Microsoft die? not likely unfortunately spawned mutations can be worse than the original for other inhabitants.

*************************************88

you are a true child of web 2.0
lost in the cloud

no problems finding you now or in the future

(ps reading while driving may be ubercool but
you annoy the hell out of other drivers that
aren't multi-tasking while driving)

texting while driving is ok too?

one the gadgets you will need is an autopilot for
your vehicle (hope its a good plug in)
maybe the plug in can interface with you
and allow true multi-tasking ie human 2.0
(oops sorry already patented as a Cyborg)

***********************************************

connected lifestyle means
if they want you they will find you

the problem may be who/what are they(s).

AnonEMouse

Thank you!

admin 2 years 45 weeks 4 days 16 hours ago

Thank you, I greatly enjoyed your response.
I never said I want the future to be like this, just think it will be like that.
Don't you think a "desktop" refers to the interface we use on todays PC's?
I don't think every graphical interface can be referred to as desktop.

A menu or a gui doesn't make a desktop.

I disagree

Anonymous 2 years 45 weeks 4 days 18 hours ago

I see the mobile platform becoming the desktop, rather than the desktop dying.

The laptop I have does so much more than the small list you have set forth and I couldn't imagine doing a 15 student lesson on mobile phones.

Perhaps your talking about the unforeseeable future. Wistful.

"if you draw a line" I get

Anonymous 2 years 45 weeks 4 days 19 hours ago

"if you draw a line"

I get your point, but still... This embodies the fallacy of assuming linearity. Natural and economic and technical processes tend to be exponential, because they involve positive feedback.

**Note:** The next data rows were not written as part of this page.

-- ==== Sys2Proof/Machine/Link.lean ====
section
/-! DEFINITION. Merrak Link (chapter "Merrak Link"): frames and their trailers, replay, lanes, link states, lull and
flush, bring-up. -/
namespace Sys2Proof.Machine

def seqMod : Nat := 2 ^ 20
/-- Distance from a to b in sequence space. -/
def seqDist (a b : Nat) : Nat := (b + seqMod - a % seqMod) % seqMod
/-- SEQ a precedes b (R367). -/
def precedes (a b : Nat) : Bool := decide (1 ≤ seqDist a b) && decide (seqDist a b < 2 ^ 19)

def lanes36 : Nat := 0xFFFFFFFFF
/-- Good lanes of a mask of bad ones. -/
def goodLanes (bad : Nat) : Nat := lanes36 ^^^ (bad &&& lanes36)
/-- The lowest-numbered `n` lanes of a mask. -/
def lowLanes (n mask : Nat) : Nat := ((setIdx 36 0 mask).take n).foldl (fun a i => a ||| 2 ^ i) 0

/-- A mask of lanes. -/
def laneMask (ls : List Nat) : Nat := ls.foldl (fun a i => a ||| 2 ^ i) 0
/-- A way's lane map assigns a physical lane to each logical lane; the width is how many there are (R355). -/
def rxLanes (l : Lnk) (m : List Nat) : Lnk := { l with rxMap := m, rxActive := laneMask m, rxWidth := m.length }
def txLanes (l : Lnk) (m : List Nat) : Lnk := { l with txMap := m, txActive := laneMask m, txWidth := m.length }

/-- Size of a pool in buffers (LNK_VC_BUF); the partner's pools are taken to be this side's. DESIGN CHOICE
(log 58). -/
def poolBufs (s : State) (dir p : Nat) : Nat := regF s (pgLnk dir) 0x120 (8 * p) 8 * 64
/-- Credits a sender holds for a pool (R365). -/
def creditsOf (s : State) (dir p : Nat) : Nat :=
  let l := lnkOf s dir
  poolBufs s dir p - (mapGet 0 l.taken p + 65536 - mapGet 0 l.pFreed p % 65536) % 65536
def lullNs (s : State) (dir : Nat) : Nat := regF s (pgLnk dir) 0x108 0 24
def replayNs (s : State) (dir : Nat) : Nat := regF s (pgLnk dir) 0x110 0 16

/-- The next pool in turn whose size is not 0 (R365). -/
def nextPool (s : State) (dir start : Nat) : Option Nat :=
  ((upTo 8).map (fun i => (start + i) % 8)).find? (fun p => poolBufs s dir p != 0)

/-- A sampled DATA frame that was sent or accepted is logged (R509, R510), while the direction traces and no freeze holds
(R512). -/
def linkTrace (s : State) (dir kind : Nat) (f : Frame) (epoch : Nat) : State :=
  let cfg := reg s pgCnt 0x118
  let n := 2 ^ bits cfg 0 5
  let i := regF s pgCnt (0x120 + 8 * dir) 0 32
  if bit (reg s (pgLnk dir) 0x100) 6 && !s.traceFrozen && f.ty == 1 && f.seq % 2 ^ bits cfg 8 5 == 0 then
    let a := reg s pgCnt 0x110 + 16 * (dir * n + i % n)
    let bs := leBytes 8 s.time ++
      leBytes 3 (f.seq % seqMod + 2 ^ 20 * kind + 2 ^ 21 * b2n f.resend + 2 ^ 22 * (f.vc % 4)) ++ leBytes 1 epoch ++
      leBytes 1 dir ++ [0, 0, 0]
    let s := if inStacked a 16 then wrFab s a bs 0 else s
    bump (setReg s pgCnt (0x120 + 8 * dir) ((i + 1) % 2 ^ 32)) pgCnt 0 1
  else s

/-- A frame as it leaves: its LINK_EPOCH and its trailer (Table 12-2), with the oldest NAK and the pool whose turn it is;
payload bytes that nothing defines are free. -/
def trailed (s : State) (dir : Nat) (f : Frame) : Frame :=
  let l := lnkOf s dir
  let p := nextPool s dir l.credTurn
  { f with
    linkEpoch := l.epoch
    payload := f.payload ++ undefBytes s.free (224 - f.payload.length)
    ackSeq := (l.rxNext + seqMod - 1) % seqMod
    ackValid := l.delivered
    nakSeq := l.naks.headD 0
    nakValid := !l.naks.isEmpty
    credCount := match p with | some q => mapGet 0 l.freed q | none => 0
    credPool := p.getD 0
    credValid := p.isSome }

/-- A frame leaves: its words go onto the lanes of the transmit way (R357). -/
def sendFrame (s : State) (dir : Nat) (f : Frame) : State :=
  let l := lnkOf s dir
  let g := trailed s dir f
  linkTrace (setLnk { s with free := s.free + 1 } dir { l with
    wire := dealWords l.txMap l.txPos l.txStop (frameBytes g)
    txPos := (l.txPos + 32) % l.txMap.length
    naks := l.naks.drop 1
    credTurn := match nextPool s dir l.credTurn with | some q => (q + 1) % 8 | none => l.credTurn }) dir 0 g l.epoch

/-- A frame with nothing in it but its TYPE. -/
def bareFrame (ty : Nat) : Frame :=
  { ty := ty, vc := 0, dateline := false, resend := false, seq := 0, len := 0, reqEpoch := 0, linkEpoch := 0, dest := 0,
    src := 0, payload := [], ackSeq := 0, ackValid := false, nakSeq := 0, nakValid := false, credCount := 0, credPool := 0,
    credValid := false }

/-- The body of a LINK frame (Table 12-3): 1 HELLO, 2 RESYNC, 3 LANE_MAP, 4 DOWN. FRESH is set while no state of an
earlier time is kept. -/
def linkBody (s : State) (dir op : Nat) : List Byte :=
  let l := lnkOf s dir
  leBytes 1 op ++
    match op with
    | 1 => leBytes 1 l.epoch ++ leBytes 1 (b2n (l.st != 4)) ++ [0] ++ leBytes 3 (ownCoord s)
    | 2 => leBytes 1 l.epoch ++ leBytes 1 l.pEpoch ++ [0] ++ leBytes 3 l.rxNext ++ [0] ++
        (upTo 8).flatMap (fun p => leBytes 2 (mapGet 0 l.freed p))
    | 3 => [0, 0, 0] ++ leBytes 5 l.rxActive ++ leBytes 1 l.rxWidth
    | _ => leBytes 1 l.cause

/-- A LINK frame leaves: it takes no SEQ and no credit (R361). -/
def sendLink (s : State) (dir op : Nat) : State :=
  sendFrame s dir { bareFrame 3 with payload := linkBody s dir op }

/-- A LINK frame leaves and is repeated until it is answered (R361). -/
def askLink (s : State) (dir op : Nat) : State :=
  let l := lnkOf s dir
  sendLink (setLnk s dir { l with
    linkOut := if l.linkOut.contains op then l.linkOut else l.linkOut ++ [op]
    linkAt := mapPut 0 l.linkAt op s.time
    lmAt := if op = 3 then s.time else l.lmAt }) dir op

/-- An answer arrived. -/
def answered (s : State) (dir op : Nat) : State :=
  setLnk s dir { lnkOf s dir with linkOut := (lnkOf s dir).linkOut.filter (fun o => o != op) }

/-- LINK_FRAME_REPEAT: a frame that has gone unanswered for 1 µs is sent again. -/
def opLinkRepeat (s : State) (dir : Nat) : State :=
  let l := lnkOf s dir
  match l.linkOut.find? (fun o => passed s (mapGet 0 l.linkAt o + 1000)) with
  | none => s
  | some op =>
    sendLink (setLnk s dir { l with
      linkOut := l.linkOut.filter (fun o => o != op) ++ [op], linkAt := mapPut 0 l.linkAt op s.time }) dir op

/-! ### Buffers and sending (R364, R368) -/

/-- A receive buffer of a direction is freed. -/
def freeRx (s : State) (dir p : Nat) : State :=
  let l := lnkOf s dir
  setLnk s dir { l with freed := mapPut 0 l.freed p ((mapGet 0 l.freed p + 1) % 65536) }

/-- The receive buffer of a forwarded frame is freed. -/
def freeSrc (s : State) (f : TxFrame) : State := if f.inDir = 0 then s else freeRx s (f.inDir - 1) f.inPool

def poolOf (f : TxFrame) : Nat := 2 * f.vc + b2n f.dl

/-- The DATA frame of a replay entry as it leaves. -/
def dataFrame (f : TxFrame) (resend : Bool) : Frame :=
  { bareFrame 1 with
    vc := f.vc, dateline := f.dl, resend := resend, seq := f.seq, len := f.payload.length, reqEpoch := f.reqEpoch,
    dest := f.dest, src := f.src, payload := f.payload }

/-- The transmit way carries frames. -/
def txUp (l : Lnk) : Bool := l.st == 2 || (l.st == 3 && !l.txRetrain)

/-- The first waiting frame whose pool has a credit, and the rest. -/
def pickFrame (s : State) (dir : Nat) : List TxFrame → Option (TxFrame × List TxFrame)
  | [] => none
  | f :: fs =>
    if 0 < creditsOf s dir (poolOf f) then some (f, fs)
    else (pickFrame s dir fs).map (fun x => (x.1, f :: x.2))

/-- Room in the replay buffer for a new DATA frame (R368). -/
def replayRoom (l : Lnk) : Bool :=
  match l.replay with
  | [] => true
  | o :: _ => decide (seqDist o.seq l.txNext < 8192)

/-- A frame of the first put to a destination that is not all sent has left (R400). -/
def putSent (now dest : Nat) : List PutOut → List PutOut
  | [] => []
  | p :: ps =>
    if p.dest = dest ∧ p.left ≠ 0 then { p with left := p.left - 1, sentAt := now } :: ps else p :: putSent now dest ps

/-- A new DATA frame leaves for the first time. -/
def sendNew (s : State) (dir : Nat) (f : TxFrame) (rest : List TxFrame) : State :=
  let l := lnkOf s dir
  let f' := { f with seq := l.txNext, inDir := 0 }
  let s := setLnk s dir { l with
    outQ := rest
    replay := l.replay ++ [f']
    txNext := (l.txNext + 1) % seqMod
    taken := mapPut 0 l.taken (poolOf f) ((mapGet 0 l.taken (poolOf f) + 1) % 65536)
    ackAt := if l.replay.isEmpty then s.time else l.ackAt }
  let s := bump (freeSrc s f) (pgLnk dir) 2 1
  let s := if f.inDir = 0 then s else bump s pgTor 0 1
  let s := if f.vc = 0 ∧ f.src = ownCoord s then { s with puts := putSent s.time f.dest s.puts } else s
  sendFrame s dir (dataFrame f' false)

/-- DATA_FRAME_SEND: a frame to resend first, then the first new frame with a credit and replay room, else IDLE (R361). -/
def opFrameSend (s : State) (dir : Nat) : State :=
  let l := lnkOf s dir
  if txUp l then
    match l.resend with
    | n :: rest =>
      let s := setLnk s dir { l with resend := rest }
      match l.replay.find? (fun f => f.seq == n) with
      | some f => sendFrame (bump s (pgLnk dir) 4 1) dir (dataFrame f true)
      | none => s
    | [] =>
      match if replayRoom l then pickFrame s dir l.outQ else none with
      | some (f, rest) => sendNew s dir f rest
      | none => sendFrame s dir (bareFrame 2)
  else s

/-! ### Receiving -/

/-- ACK_SEQ releases the replay entries up to it (R371). -/
def takeAck (s : State) (dir a : Nat) : State :=
  let l := lnkOf s dir
  let keep (q : Nat) : Bool := !(q == a || precedes q a)
  let rep := l.replay.filter (fun f => keep f.seq)
  setLnk s dir { l with
    replay := rep
    resend := l.resend.filter keep
    txAcked := a
    ackAt := if rep.length < l.replay.length then s.time else l.ackAt }

/-- A NAK: the frame is resent once, or the NAK is stale or unknown (R371). -/
def takeNak (s : State) (dir n : Nat) : State :=
  let l := lnkOf s dir
  if l.replay.any (fun f => f.seq == n) then
    (if l.resend.contains n then s else setLnk s dir { l with resend := l.resend ++ [n] })
  else bump s (pgLnk dir) 8 1

/-- A cumulative credit count; a late one frees nothing twice (R365). -/
def takeCredit (s : State) (dir p c : Nat) : State :=
  let l := lnkOf s dir
  let t := mapGet 0 l.taken p
  if (t + 65536 - c % 65536) % 65536 ≤ (t + 65536 - mapGet 0 l.pFreed p % 65536) % 65536 then
    setLnk s dir { l with pFreed := mapPut 0 l.pFreed p (c % 65536) }
  else s

/-- The trailer's fields in the order of R371. -/
def takeTrailer (s : State) (dir : Nat) (f : Frame) : State :=
  let s := if f.ackValid then takeAck s dir f.ackSeq else s
  let s := if f.nakValid then takeNak s dir f.nakSeq else s
  if f.credValid then takeCredit s dir f.credPool f.credCount else s

/-- A frame is dropped under R382 and counted for a direction. -/
def lateDrop (s : State) (dir : Nat) : State := bump s (pgLnk dir) 11 1

/-- A reply whose REQ_EPOCH is not the EPOCH of the direction through which a request to its SRC leaves (R382). -/
def lateReply (s : State) (f : TxFrame) : Option Nat :=
  if f.vc = 1 then
    match routeDir s (ownCoord s) f.src with
    | some d => if (lnkOf s d).epoch = f.reqEpoch then none else some d
    | none => none
  else none

/-- A frame is forwarded (R362, R394 to R396): its DATELINE for the next hop is R395's. -/
def forwardFrame (s : State) (dir : Nat) (f : TxFrame) (out : Nat) : State :=
  let l := lnkOf s out
  let p := poolOf f
  if l.st = 5 then freeRx (bump s pgTor 1 1) dir p
  else
    let dl := wrapHop s (ownCoord s) out || (decide (out / 2 = dir / 2) && f.dl)
    setLnk s out { l with outQ := l.outQ ++ [{ f with dl := dl, inDir := dir + 1, inPool := p }] }

/-- A DATA frame for this package ends S1 before its client takes the payload (R436). -/
def wakeFrom1 (s : State) : State := if s.pstate = 1 then { s with pstate := 0 } else s

/-- A frame is delivered in SEQ order (R366): to this package, or on its route. -/
def deliverFrame (s : State) (dir : Nat) (f : TxFrame) : State :=
  let s := bump s (pgLnk dir) 3 1
  match routeDir s (ownCoord s) f.dest with
  | some out => forwardFrame s dir f out
  | none =>
    let s := wakeFrom1 s
    match lateReply s f with
    | some d => freeRx (lateDrop s d) dir (poolOf f)
    | none =>
      let k := 4 * f.src + f.vc
      freeRx { s with rxStreams := mapPut [] s.rxStreams k (mapGet [] s.rxStreams k ++ f.payload) } dir (poolOf f)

Just a thought... Every time

Anonymous 2 years 45 weeks 4 days 19 hours ago

Just a thought... Every time somebody attempts to predict what the future will be like in 5yrs/10yrs, somehow its always a complete miss.

Case not proved...

Anonymous 2 years 45 weeks 4 days 20 hours ago

Well, lots of bold statements but not a lot of backup.

I, in ten years time, will probably still be writing policy papers and dealing with complex financial spreadsheets. I won't be doing this using my phone or my fridge. I'll probably use a laptop more-or-less as I do now.

For most applications a screen will remain more practical than projection, because I usually don't have a blank wall or a dark-ish room.

The thrust of this article has nothing particular to do with Linux (as per the headline) and the par2 statement about Microsoft disappearing is not backed up in any way.

Please try again. There are important points to be made about devices and what they will run, but this is nonsense.

a laptop,you think?

admin 2 years 45 weeks 4 days 18 hours ago

I think this guy has a better view on that:

http://future-hi-tech.blogspot.com/

Not a chance...

Anonymous 2 years 45 weeks 15 hours 5 min ago

Nope. I'm a technology enthusiast, and spend more time online than I should, but there's a major lack of trust about the connected world. If worst comes to worst today, my bank balance gets emptied and my laptop dies. With an internet connection into my brain... you've got to be kidding.

Besides which, work is work, and healthy humans needs to be able to switch off. Many, myself included, don't always have the self control to stop checking their mail, so we need physical separation from the internet from time to time. Climb a mountain. Go fishing.

A broadband brain and a retinal projector? No thanks. Just because something is possible doesn't mean we can be made to buy it. I really believe that.